Within the entries below, find the portion that opens with the line containing "(s.setErr v).pc = s.pc := rfl" and closes with the line containing "(s.setErr v).outPorts = s.outPorts := rfl". Retype that portion exactly and only.

START The data

-- ==== Sys2Proof/Machine/LoadStore.lean ====
section
/-! DEFINITION. Load and store instructions: SET, CP, LB, LW, SB, SW, PUSH, POP (41_load_store.md R160 to R170).
The address is the whole content of a register, read unsigned, with no alignment (R160, log 21, 22). -/

namespace Sys2Proof.Machine

/-- SET X, N (41_load_store.md R161). -/
def execSet (x : Reg) (n : BitVec 16) (s : State) : Outcome := writeResult s [] x (w32 (sext16 n))

/-- CP X, Y (41_load_store.md R162). -/
def execCp (x y : Reg) (s : State) : Outcome := writeResult s [] x (s.readReg y)

/-- The word `v` with its low byte replaced by `b` (41_load_store.md R163). -/
def replaceLowByte (v : Word) (b : Byte) : Word := BitVec.ofNat 32 (v.toNat / 256 * 256 + b.toNat)

/-- LB X, Y (41_load_store.md R163): only the low byte of X changes. -/
def execLb (x y : Reg) (s : State) : Outcome :=
  writeResult s [readCheck s (s.unsigned y) 1] x (replaceLowByte (s.readReg x) (s.mem.read (s.unsigned y)))

/-- LW X, Y (41_load_store.md R164). -/
def execLw (x y : Reg) (s : State) : Outcome :=
  writeResult s [readCheck s (s.unsigned y) 4] x (s.mem.readWord (s.unsigned y))

/-- SB X, Y (41_load_store.md R165): the low byte of X goes to the address in Y. -/
def execSb (x y : Reg) (s : State) : Outcome :=
  complete s [writeCheck s (s.unsigned y) 1] (s.storeBytes (s.unsigned y) [(s.readReg x).extractLsb' 0 8])

/-- SW X, Y (41_load_store.md R166). -/
def execSw (x y : Reg) (s : State) : Outcome :=
  complete s [writeCheck s (s.unsigned y) 4] (s.storeBytes (s.unsigned y) (bytesOfWord (s.readReg x)))

/-- PUSH X (41_load_store.md R167): the value is read before SP changes, so PUSH SP pushes the old SP (log 46). -/
def execPush (x : Reg) (s : State) : Outcome := complete s [pushCheck s] (s.pushWord (s.readReg x))

/-- POP X (41_load_store.md R168): X is written before SP moves, so POP HE is checked against the SP before the
increment. POP SP is given no meaning (U5, log 12). -/
def execPop (x : Reg) (s : State) : Outcome :=
  if x = .sp then .refused .popIntoSp
  else complete s [popCheck s, destCheck s x s.topWord] (s.putReg x s.topWord).dropWord

end Sys2Proof.Machine
end

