/-! ### setStat -/

@[simp] theorem State.setStat_gpr (s : State) (v : Word) : (s.setStat v).gpr = s.gpr := rfl
@[simp] theorem State.setStat_pc (s : State) (v : Word) : (s.setStat v).pc = s.pc := rfl
@[simp] theorem State.setStat_ds (s : State) (v : Word) : (s.setStat v).ds = s.ds := rfl
@[simp] theorem State.setStat_hs (s : State) (v : Word) : (s.setStat v).hs = s.hs := rfl
@[simp] theorem State.setStat_he (s : State) (v : Word) : (s.setStat v).he = s.he := rfl
@[simp] theorem State.setStat_sp (s : State) (v : Word) : (s.setStat v).sp = s.sp := rfl
@[simp] theorem State.setStat_fp (s : State) (v : Word) : (s.setStat v).fp = s.fp := rfl
@[simp] theorem State.setStat_ir (s : State) (v : Word) : (s.setStat v).ir = s.ir := rfl
@[simp] theorem State.setStat_stat (s : State) (v : Word) : (s.setStat v).stat = v := rfl
@[simp] theorem State.setStat_err (s : State) (v : Word) : (s.setStat v).err = s.err := rfl
@[simp] theorem State.setStat_hi (s : State) (v : Word) : (s.setStat v).hi = s.hi := rfl
@[simp] theorem State.setStat_lo (s : State) (v : Word) : (s.setStat v).lo = s.lo := rfl
@[simp] theorem State.setStat_cmpr (s : State) (v : Word) : (s.setStat v).cmpr = s.cmpr := rfl
@[simp] theorem State.setStat_mem (s : State) (v : Word) : (s.setStat v).mem = s.mem := rfl
@[simp] theorem State.setStat_run (s : State) (v : Word) : (s.setStat v).run = s.run := rfl
@[simp] theorem State.setStat_params (s : State) (v : Word) : (s.setStat v).params = s.params := rfl
@[simp] theorem State.setStat_inPorts (s : State) (v : Word) : (s.setStat v).inPorts = s.inPorts := rfl
@[simp] theorem State.setStat_outPorts (s : State) (v : Word) : (s.setStat v).outPorts = s.outPorts := rfl
@[simp] theorem State.setStat_divUses (s : State) (v : Word) : (s.setStat v).divUses = s.divUses := rfl

/-! ### setErr -/

@[simp] theorem State.setErr_gpr (s : State) (v : Word) : (s.setErr v).gpr = s.gpr := rfl
@[simp] theorem State.setErr_pc (s : State) (v : Word) : (s.setErr v).pc = s.pc := rfl
@[simp] theorem State.setErr_ds (s : State) (v : Word) : (s.setErr v).ds = s.ds := rfl
@[simp] theorem State.setErr_hs (s : State) (v : Word) : (s.setErr v).hs = s.hs := rfl
@[simp] theorem State.setErr_he (s : State) (v : Word) : (s.setErr v).he = s.he := rfl
@[simp] theorem State.setErr_sp (s : State) (v : Word) : (s.setErr v).sp = s.sp := rfl
@[simp] theorem State.setErr_fp (s : State) (v : Word) : (s.setErr v).fp = s.fp := rfl
@[simp] theorem State.setErr_ir (s : State) (v : Word) : (s.setErr v).ir = s.ir := rfl
@[simp] theorem State.setErr_stat (s : State) (v : Word) : (s.setErr v).stat = s.stat := rfl
@[simp] theorem State.setErr_err (s : State) (v : Word) : (s.setErr v).err = v := rfl
@[simp] theorem State.setErr_hi (s : State) (v : Word) : (s.setErr v).hi = s.hi := rfl
@[simp] theorem State.setErr_lo (s : State) (v : Word) : (s.setErr v).lo = s.lo := rfl
@[simp] theorem State.setErr_cmpr (s : State) (v : Word) : (s.setErr v).cmpr = s.cmpr := rfl
@[simp] theorem State.setErr_mem (s : State) (v : Word) : (s.setErr v).mem = s.mem := rfl
@[simp] theorem State.setErr_run (s : State) (v : Word) : (s.setErr v).run = s.run := rfl
@[simp] theorem State.setErr_params (s : State) (v : Word) : (s.setErr v).params = s.params := rfl
@[simp] theorem State.setErr_inPorts (s : State) (v : Word) : (s.setErr v).inPorts = s.inPorts := rfl
@[simp] theorem State.setErr_outPorts (s : State) (v : Word) : (s.setErr v).outPorts = s.outPorts := rfl
@[simp] theorem State.setErr_divUses (s : State) (v : Word) : (s.setErr v).divUses = s.divUses := rfl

END The data

Task solution
@[simp] theorem State.setErr_pc (s : State) (v : Word) : (s.setErr v).pc = s.pc := rfl
@[simp] theorem State.setErr_ds (s : State) (v : Word) : (s.setErr v).ds = s.ds := rfl
@[simp] theorem State.setErr_hs (s : State) (v : Word) : (s.setErr v).hs = s.hs := rfl
@[simp] theorem State.setErr_he (s : State) (v : Word) : (s.setErr v).he = s.he := rfl
@[simp] theorem State.setErr_sp (s : State) (v : Word) : (s.setErr v).sp = s.sp := rfl
@[simp] theorem State.setErr_fp (s : State) (v : Word) : (s.setErr v).fp = s.fp := rfl
@[simp] theorem State.setErr_ir (s : State) (v : Word) : (s.setErr v).ir = s.ir := rfl
@[simp] theorem State.setErr_stat (s : State) (v : Word) : (s.setErr v).stat = s.stat := rfl
@[simp] theorem State.setErr_err (s : State) (v : Word) : (s.setErr v).err = v := rfl
@[simp] theorem State.setErr_hi (s : State) (v : Word) : (s.setErr v).hi = s.hi := rfl
@[simp] theorem State.setErr_lo (s : State) (v : Word) : (s.setErr v).lo = s.lo := rfl
@[simp] theorem State.setErr_cmpr (s : State) (v : Word) : (s.setErr v).cmpr = s.cmpr := rfl
@[simp] theorem State.setErr_mem (s : State) (v : Word) : (s.setErr v).mem = s.mem := rfl
@[simp] theorem State.setErr_run (s : State) (v : Word) : (s.setErr v).run = s.run := rfl
@[simp] theorem State.setErr_params (s : State) (v : Word) : (s.setErr v).params = s.params := rfl
@[simp] theorem State.setErr_inPorts (s : State) (v : Word) : (s.setErr v).inPorts = s.inPorts := rfl
@[simp] theorem State.setErr_outPorts (s : State) (v : Word) : (s.setErr v).outPorts = s.outPorts := rfl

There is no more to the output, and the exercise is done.